_Task requirements_
Below is a listing. Quote from it, exactly, the lines from the one containing "r).divider = s.divider := rfl" down to the one containing "r).arb = s.arb := rfl", both ends included, and nothing else.

_The input_

/-- R110, R144, R146, R149: the load's end before any record. Signature not 0xE6, 0x1A: blank, RUN, LOAD_DONE, each enabled port
with PnRST released DOWN, the clock from 0, the store unit idle. Version other than 1, more than 23 records, or a CRC that is not
the one computed over header and records: HOLD with VERSION, COUNT or CRC, index 0, LOAD_FAULT, and no configuration changed. -/
def Obligations.LoadEndsByItsHeader : Prop :=
  ∀ s : State, s.inReset = false → s.mode = .loading → s.store.phase = .load →
    ((Memory.read s.rom 0 ≠ 0xE6 ∨ Memory.read s.rom 1 ≠ 0x1A) →
      exec .loadEnd s = .next { s with
        mode := .run, intCause := s.intCause ||| 1, divider := 0, scrubCount := 0, store := { s.store with phase := .idle }
        ports := s.ports.map fun u => if u.state = .disabled ∧ u.enable = true ∧ u.rst = false
          then { u with state := .down } else u }) ∧
    (Memory.read s.rom 0 = 0xE6 → Memory.read s.rom 1 = 0x1A → Memory.read s.rom 2 ≠ 1 →
      exec .loadEnd s = .next { s with
        mode := .hold, hold := .version, holdIndex := 0, store := { s.store with phase := .idle }
        intCause := s.intCause ||| 2 }) ∧
    (Memory.read s.rom 0 = 0xE6 → Memory.read s.rom 1 = 0x1A → Memory.read s.rom 2 = 1 →
      23 < (Memory.read s.rom 3).toNat → exec .loadEnd s = .next { s with
        mode := .hold, hold := .count, holdIndex := 0, store := { s.store with phase := .idle }
        intCause := s.intCause ||| 2 }) ∧
    (∀ c, Memory.read s.rom 0 = 0xE6 → Memory.read s.rom 1 = 0x1A → Memory.read s.rom 2 = 1 →
      c = (Memory.read s.rom 3).toNat → c ≤ 23 →
      (crc16 (Memory.bytes s.rom 0 (8 + 16 * c))).toNat ≠ bytesToNat (Memory.bytes s.rom (8 + 16 * c) 2) →
      exec .loadEnd s = .next { s with
        mode := .hold, hold := .crc, holdIndex := 0, store := { s.store with phase := .idle }
        intCause := s.intCause ||| 2 })
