@[simp] theorem State.setDomain_pending (s : State) (d : DomainIx) (r : Domain) : (s.setDomain d r).pending = s.pending := rfl
@[simp] theorem State.setDomain_inReset (s : State) (d : DomainIx) (r : Domain) : (s.setDomain d r).inReset = s.inReset := rfl
@[simp] theorem State.setDomain_mode (s : State) (d : DomainIx) (r : Domain) : (s.setDomain d r).mode = s.mode := rfl
@[simp] theorem State.setDomain_hold (s : State) (d : DomainIx) (r : Domain) : (s.setDomain d r).hold = s.hold := rfl
@[simp] theorem State.setDomain_holdIndex (s : State) (d : DomainIx) (r : Domain) : (s.setDomain d r).holdIndex = s.holdIndex := rfl
@[simp] theorem State.setDomain_applied (s : State) (d : DomainIx) (r : Domain) : (s.setDomain d r).applied = s.applied := rfl
@[simp] theorem State.setDomain_containDue (s : State) (d : DomainIx) (r : Domain) : (s.setDomain d r).containDue = s.containDue := rfl
@[simp] theorem State.setDomain_cfg (s : State) (d : DomainIx) (r : Domain) : (s.setDomain d r).cfg = s.cfg := rfl
@[simp] theorem State.setDomain_divider (s : State) (d : DomainIx) (r : Domain) : (s.setDomain d r).divider = s.divider := rfl
@[simp] theorem State.setDomain_owed (s : State) (d : DomainIx) (r : Domain) : (s.setDomain d r).owed = s.owed := rfl
@[simp] theorem State.setDomain_entries (s : State) (d : DomainIx) (r : Domain) : (s.setDomain d r).entries = s.entries := rfl
@[simp] theorem State.setDomain_waiters (s : State) (d : DomainIx) (r : Domain) : (s.setDomain d r).waiters = s.waiters := rfl
@[simp] theorem State.setDomain_waitLists (s : State) (d : DomainIx) (r : Domain) : (s.setDomain d r).waitLists = s.waitLists := rfl
@[simp] theorem State.setDomain_ports (s : State) (d : DomainIx) (r : Domain) : (s.setDomain d r).ports = s.ports := rfl
@[simp] theorem State.setDomain_arb (s : State) (d : DomainIx) (r : Domain) : (s.setDomain d r).arb = s.arb := rfl
@[simp] theorem State.setDomain_check (s : State) (d : DomainIx) (r : Domain) : (s.setDomain d r).check = s.check := rfl
@[simp] theorem State.setDomain_violations (s : State) (d : DomainIx) (r : Domain) : (s.setDomain d r).violations = s.violations := rfl
@[simp] theorem State.setDomain_i2c (s : State) (d : DomainIx) (r : Domain) : (s.setDomain d r).i2c = s.i2c := rfl
@[simp] theorem State.setDomain_latch (s : State) (d : DomainIx) (r : Domain) : (s.setDomain d r).latch = s.latch := rfl
@[simp] theorem State.setDomain_captures (s : State) (d : DomainIx) (r : Domain) : (s.setDomain d r).captures = s.captures := rfl
@[simp] theorem State.setDomain_args (s : State) (d : DomainIx) (r : Domain) : (s.setDomain d r).args = s.args := rfl
@[simp] theorem State.setDomain_stage (s : State) (d : DomainIx) (r : Domain) : (s.setDomain d r).stage = s.stage := rfl
@[simp] theorem State.setDomain_cmd (s : State) (d : DomainIx) (r : Domain) : (s.setDomain d r).cmd = s.cmd := rfl
@[simp] theorem State.setDomain_intCause (s : State) (d : DomainIx) (r : Domain) : (s.setDomain d r).intCause = s.intCause := rfl
@[simp] theorem State.setDomain_intEnable (s : State) (d : DomainIx) (r : Domain) : (s.setDomain d r).intEnable = s.intEnable := rfl
@[simp] theorem State.setDomain_store (s : State) (d : DomainIx) (r : Domain) : (s.setDomain d r).store = s.store := rfl
@[simp] theorem State.setDomain_fitted (s : State) (d : DomainIx) (r : Domain) : (s.setDomain d r).fitted = s.fitted := rfl
@[simp] theorem State.setDomain_eeprom (s : State) (d : DomainIx) (r : Domain) : (s.setDomain d r).eeprom = s.eeprom := rfl
@[simp] theorem State.setDomain_integ (s : State) (d : DomainIx) (r : Domain) : (s.setDomain d r).integ = s.integ := rfl
@[simp] theorem State.setDomain_scrubPtr (s : State) (d : DomainIx) (r : Domain) : (s.setDomain d r).scrubPtr = s.scrubPtr := rfl
@[simp] theorem State.setDomain_scrubCount (s : State) (d : DomainIx) (r : Domain) : (s.setDomain d r).scrubCount = s.scrubCount := rfl
@[simp] theorem State.setDomain_freeCount (s : State) (d : DomainIx) (r : Domain) : (s.setDomain d r).freeCount = s.freeCount := rfl

@[simp] theorem State.setWaitList_pending (s : State) (d : DomainIx) (l : List WaiterIx) : (s.setWaitList d l).pending = s.pending := rfl
@[simp] theorem State.setWaitList_inReset (s : State) (d : DomainIx) (l : List WaiterIx) : (s.setWaitList d l).inReset = s.inReset := rfl
@[simp] theorem State.setWaitList_mode (s : State) (d : DomainIx) (l : List WaiterIx) : (s.setWaitList d l).mode = s.mode := rfl
@[simp] theorem State.setWaitList_hold (s : State) (d : DomainIx) (l : List WaiterIx) : (s.setWaitList d l).hold = s.hold := rfl
@[simp] theorem State.setWaitList_holdIndex (s : State) (d : DomainIx) (l : List WaiterIx) : (s.setWaitList d l).holdIndex = s.holdIndex := rfl
@[simp] theorem State.setWaitList_applied (s : State) (d : DomainIx) (l : List WaiterIx) : (s.setWaitList d l).applied = s.applied := rfl
@[simp] theorem State.setWaitList_containDue (s : State) (d : DomainIx) (l : List WaiterIx) : (s.setWaitList d l).containDue = s.containDue := rfl
@[simp] theorem State.setWaitList_cfg (s : State) (d : DomainIx) (l : List WaiterIx) : (s.setWaitList d l).cfg = s.cfg := rfl
@[simp] theorem State.setWaitList_divider (s : State) (d : DomainIx) (l : List WaiterIx) : (s.setWaitList d l).divider = s.divider := rfl
@[simp] theorem State.setWaitList_owed (s : State) (d : DomainIx) (l : List WaiterIx) : (s.setWaitList d l).owed = s.owed := rfl
@[simp] theorem State.setWaitList_entries (s : State) (d : DomainIx) (l : List WaiterIx) : (s.setWaitList d l).entries = s.entries := rfl
@[simp] theorem State.setWaitList_waiters (s : State) (d : DomainIx) (l : List WaiterIx) : (s.setWaitList d l).waiters = s.waiters := rfl
@[simp] theorem State.setWaitList_domains (s : State) (d : DomainIx) (l : List WaiterIx) : (s.setWaitList d l).domains = s.domains := rfl
@[simp] theorem State.setWaitList_ports (s : State) (d : DomainIx) (l : List WaiterIx) : (s.setWaitList d l).ports = s.ports := rfl
@[simp] theorem State.setWaitList_arb (s : State) (d : DomainIx) (l : List WaiterIx) : (s.setWaitList d l).arb = s.arb := rfl
@[simp] theorem State.setWaitList_check (s : State) (d : DomainIx) (l : List WaiterIx) : (s.setWaitList d l).check = s.check := rfl
@[simp] theorem State.setWaitList_violations (s : State) (d : DomainIx) (l : List WaiterIx) : (s.setWaitList d l).violations = s.violations := rfl
@[simp] theorem State.setWaitList_i2c (s : State) (d : DomainIx) (l : List WaiterIx) : (s.setWaitList d l).i2c = s.i2c := rfl
@[simp] theorem State.setWaitList_latch (s : State) (d : DomainIx) (l : List WaiterIx) : (s.setWaitList d l).latch = s.latch := rfl
@[simp] theorem State.setWaitList_captures (s : State) (d : DomainIx) (l : List WaiterIx) : (s.setWaitList d l).captures = s.captures := rfl
@[simp] theorem State.setWaitList_args (s : State) (d : DomainIx) (l : List WaiterIx) : (s.setWaitList d l).args = s.args := rfl
@[simp] theorem State.setWaitList_stage (s : State) (d : DomainIx) (l : List WaiterIx) : (s.setWaitList d l).stage = s.stage := rfl
@[simp] theorem State.setWaitList_cmd (s : State) (d : DomainIx) (l : List WaiterIx) : (s.setWaitList d l).cmd = s.cmd := rfl
@[simp] theorem State.setWaitList_intCause (s : State) (d : DomainIx) (l : List WaiterIx) : (s.setWaitList d l).intCause = s.intCause := rfl
@[simp] theorem State.setWaitList_intEnable (s : State) (d : DomainIx) (l : List WaiterIx) : (s.setWaitList d l).intEnable = s.intEnable := rfl
@[simp] theorem State.setWaitList_store (s : State) (d : DomainIx) (l : List WaiterIx) : (s.setWaitList d l).store = s.store := rfl
@[simp] theorem State.setWaitList_fitted (s : State) (d : DomainIx) (l : List WaiterIx) : (s.setWaitList d l).fitted = s.fitted := rfl
@[simp] theorem State.setWaitList_eeprom (s : State) (d : DomainIx) (l : List WaiterIx) : (s.setWaitList d l).eeprom = s.eeprom := rfl
@[simp] theorem State.setWaitList_integ (s : State) (d : DomainIx) (l : List WaiterIx) : (s.setWaitList d l).integ = s.integ := rfl
@[simp] theorem State.setWaitList_scrubPtr (s : State) (d : DomainIx) (l : List WaiterIx) : (s.setWaitList d l).scrubPtr = s.scrubPtr := rfl
@[simp] theorem State.setWaitList_scrubCount (s : State) (d : DomainIx) (l : List WaiterIx) : (s.setWaitList d l).scrubCount = s.scrubCount := rfl
@[simp] theorem State.setWaitList_freeCount (s : State) (d : DomainIx) (l : List WaiterIx) : (s.setWaitList d l).freeCount = s.freeCount := rfl

@[simp] theorem State.setPort_pending (s : State) (p : PortIx) (u : PortUnit) : (s.setPort p u).pending = s.pending := rfl
@[simp] theorem State.setPort_inReset (s : State) (p : PortIx) (u : PortUnit) : (s.setPort p u).inReset = s.inReset := rfl
@[simp] theorem State.setPort_mode (s : State) (p : PortIx) (u : PortUnit) : (s.setPort p u).mode = s.mode := rfl
@[simp] theorem State.setPort_hold (s : State) (p : PortIx) (u : PortUnit) : (s.setPort p u).hold = s.hold := rfl
@[simp] theorem State.setPort_holdIndex (s : State) (p : PortIx) (u : PortUnit) : (s.setPort p u).holdIndex = s.holdIndex := rfl
@[simp] theorem State.setPort_applied (s : State) (p : PortIx) (u : PortUnit) : (s.setPort p u).applied = s.applied := rfl
@[simp] theorem State.setPort_containDue (s : State) (p : PortIx) (u : PortUnit) : (s.setPort p u).containDue = s.containDue := rfl
@[simp] theorem State.setPort_cfg (s : State) (p : PortIx) (u : PortUnit) : (s.setPort p u).cfg = s.cfg := rfl
@[simp] theorem State.setPort_divider (s : State) (p : PortIx) (u : PortUnit) : (s.setPort p u).divider = s.divider := rfl
@[simp] theorem State.setPort_owed (s : State) (p : PortIx) (u : PortUnit) : (s.setPort p u).owed = s.owed := rfl
@[simp] theorem State.setPort_entries (s : State) (p : PortIx) (u : PortUnit) : (s.setPort p u).entries = s.entries := rfl
@[simp] theorem State.setPort_waiters (s : State) (p : PortIx) (u : PortUnit) : (s.setPort p u).waiters = s.waiters := rfl
@[simp] theorem State.setPort_domains (s : State) (p : PortIx) (u : PortUnit) : (s.setPort p u).domains = s.domains := rfl
@[simp] theorem State.setPort_waitLists (s : State) (p : PortIx) (u : PortUnit) : (s.setPort p u).waitLists = s.waitLists := rfl
@[simp] theorem State.setPort_arb (s : State) (p : PortIx) (u : PortUnit) : (s.setPort p u).arb = s.arb := rfl
@[simp] theorem State.setPort_check (s : State) (p : PortIx) (u : PortUnit) : (s.setPort p u).check = s.check := rfl
@[simp] theorem State.setPort_violations (s : State) (p : PortIx) (u : PortUnit) : (s.setPort p u).violations = s.violations := rfl
@[simp] theorem State.setPort_i2c (s : State) (p : PortIx) (u : PortUnit) : (s.setPort p u).i2c = s.i2c := rfl
@[simp] theorem State.setPort_latch (s : State) (p : PortIx) (u : PortUnit) : (s.setPort p u).latch = s.latch := rfl
@[simp] theorem State.setPort_captures (s : State) (p : PortIx) (u : PortUnit) : (s.setPort p u).captures = s.captures := rfl
@[simp] theorem State.setPort_args (s : State) (p : PortIx) (u : PortUnit) : (s.setPort p u).args = s.args := rfl
@[simp] theorem State.setPort_stage (s : State) (p : PortIx) (u : PortUnit) : (s.setPort p u).stage = s.stage := rfl
@[simp] theorem State.setPort_cmd (s : State) (p : PortIx) (u : PortUnit) : (s.setPort p u).cmd = s.cmd := rfl
@[simp] theorem State.setPort_intCause (s : State) (p : PortIx) (u : PortUnit) : (s.setPort p u).intCause = s.intCause := rfl
@[simp] theorem State.setPort_intEnable (s : State) (p : PortIx) (u : PortUnit) : (s.setPort p u).intEnable = s.intEnable := rfl
@[simp] theorem State.setPort_store (s : State) (p : PortIx) (u : PortUnit) : (s.setPort p u).store = s.store := rfl
@[simp] theorem State.setPort_fitted (s : State) (p : PortIx) (u : PortUnit) : (s.setPort p u).fitted = s.fitted := rfl
@[simp] theorem State.setPort_eeprom (s : State) (p : PortIx) (u : PortUnit) : (s.setPort p u).eeprom = s.eeprom := rfl
@[simp] theorem State.setPort_integ (s : State) (p : PortIx) (u : PortUnit) : (s.setPort p u).integ = s.integ := rfl
@[simp] theorem State.setPort_scrubPtr (s : State) (p : PortIx) (u : PortUnit) : (s.setPort p u).scrubPtr = s.scrubPtr := rfl
@[simp] theorem State.setPort_scrubCount (s : State) (p : PortIx) (u : PortUnit) : (s.setPort p u).scrubCount = s.scrubCount := rfl
@[simp] theorem State.setPort_freeCount (s : State) (p : PortIx) (u : PortUnit) : (s.setPort p u).freeCount = s.freeCount := rfl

_Answer space_
@[simp] theorem State.setDomain_divider (s : State) (d : DomainIx) (r : Domain) : (s.setDomain d r).divider = s.divider := rfl
@[simp] theorem State.setDomain_owed (s : State) (d : DomainIx) (r : Domain) : (s.setDomain d r).owed = s.owed := rfl
@[simp] theorem State.setDomain_entries (s : State) (d : DomainIx) (r : Domain) : (s.setDomain d r).entries = s.entries := rfl
@[simp] theorem State.setDomain_waiters (s : State) (d : DomainIx) (r : Domain) : (s.setDomain d r).waiters = s.waiters := rfl
@[simp] theorem State.setDomain_waitLists (s : State) (d : DomainIx) (r : Domain) : (s.setDomain d r).waitLists = s.waitLists := rfl
@[simp] theorem State.setDomain_ports (s : State) (d : DomainIx) (r : Domain) : (s.setDomain d r).ports = s.ports := rfl
@[simp] theorem State.setDomain_arb (s : State) (d : DomainIx) (r : Domain) : (s.setDomain d r).arb = s.arb := rfl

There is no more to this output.